3. If you don’t post it on social media, it still happened
It most scares me when I start to feel like I need to tweet something, post something on Instagram, that’s what makes it real. It’s so hard to find a balance, because on the one hand, when I go to an event I want to document it and save it for later, but at the same time I also need to remind myself to be focused with just experiencing the moment instead of worrying about taking photos, posting about it or checking in. So what I’ve been really trying to do is that if I go to concerts, art shows, restaurants, etc and really not worry about taking a picture or tweeting about it. Honestly, try not taking a photo of your food before eating it once in awhile, I swear it makes it taste better sometimes.

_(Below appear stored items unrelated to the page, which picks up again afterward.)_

/-- LINK_RETRAINED (17 R344; 19 R357): the traffic that waited goes on, and a crate's wait for a place counts from then; the host link reports the width and the rate to which it has trained. -/
def execLinkRetrained (r : Retrained) (s : State) : Out :=
  unitStep s (linkExists r.link)
    (match r.link with
     | .port p => s.setP p fun k => { k with up := true, fails := 0 }
     | .ucie _ =>
       let crates := s.crates.map fun c => if c.outbound && s.crateCut c then { c with sentAt := s.now } else c
       State.hostAll ((s.reqs.filter (·.hold == .cut)).foldl (fun s r => s.resend r.tag) { s with down := s.down.filter (· != r.link), crates := crates })
     | .cxl => State.hostAll { s with down := s.down.filter (· != r.link), hstatWidth := r.width % 32, hstatRate := r.rate % 16 })

/-- A value held pending goes into effect; nothing where none is pending. -/
def State.applyPending (s : State) : CfgUnit → State
  | .hmaskCh k =>
    (match (s.stack k).chPend with | some w => (s.setFold k w (s.stack k).hmaskPc).setS k fun t => { t with chPend := none } | none => s)
  | .hmaskPc k =>
    (match (s.stack k).pcPend with | some w => (s.setFold k (s.stack k).hmaskCh w).setS k fun t => { t with pcPend := none } | none => s)
  | .fbbase d => (match (s.die d).fbPend with | some v => s.setFbbase d v | none => s)

/-- A unit of the module. -/
def CfgUnit.there : CfgUnit → Bool
  | .hmaskCh k => decide (k < 16)
  | .hmaskPc k => decide (k < 16)
  | .fbbase d => decide (d < 8)

/-- CONFIG_PENDING_APPLY (09 R177): between two accesses. -/
def execConfigPendingApply (u : CfgUnit) (s : State) : Out := unitStep s (CfgUnit.there u) (s.applyPending u)

/-! ### Messages (19 R361) -/

/-- A message may go out: the vector is due, its last is 1 µs old, and the link is up. -/
def State.msiReady (s : State) (vec : Nat) : Bool :=
  s.msiDue.contains vec && !s.down.contains .cxl && (!thas s.msiAt vec || decide (tget 0 s.msiAt vec + usTicks ≤ s.now))

/-- MSI_X_MESSAGE (19 R361): messages that fall due within a µs of a vector's last are one, sent at its end. -/
def execMsiXMessage (vec : Nat) (s : State) : Out :=
  unitStep s (decide (vec < 9))
    (if s.msiReady vec then State.toHost { s with msiDue := s.msiDue.filter (· != vec), msiAt := tput s.msiAt vec s.now } 0 vec else s)

end Sys2Proof.Machine
end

4. It’s okay to turn your notifications off
My hate for group messages I think officially started a couple months ago. I used to think it was purely exciting and efficient because it allowed me to chat to people all at once, and it made me feel well, a part of something. But as my real life got busier, my social media only amplified that–in a very overwhelming way. Soon, the Facebook messenger dings almost became like trigger warnings, or small reminders that I forgot to answer someone. The overstimulation of posts I was seeing on Twitter became too much all at once. And I felt like I had to keep up with everything every day, because of all the information I that was out there. I truly think an important part of self care is turning off your group message notifications or putting them on mute at times. If it’s an absolute emergency, the person can call you, or message you directly. You owe it to yourself to not be distracted by pings every 5 minutes, especially when you’re trying to focus on something else.
5. Don’t compare yourself
Unfortunately, all the good social media it has done, it’s caused some harmful things as well. It’s created a culture of isolation, but also a “who’s doing the most fun thing” and “who’s the most successful” contest. The scariest part is that more often than not, the self we show on social media is usually not our true self. It is a less humanistic, edited version of ourselves that doesn’t really portray who we truly are. We need to revive the more human version of ourselves on social media, and start to use to it to express ourselves accurately, instead of hiding behind a mask that everyone else wears. I’m pretty sure 40% of my anxiety comes from looking at other people’s posts, stories and pictures and seeing all the amazing things they’re doing, and immediately comparing it to my own social profiles, and even my se real life self.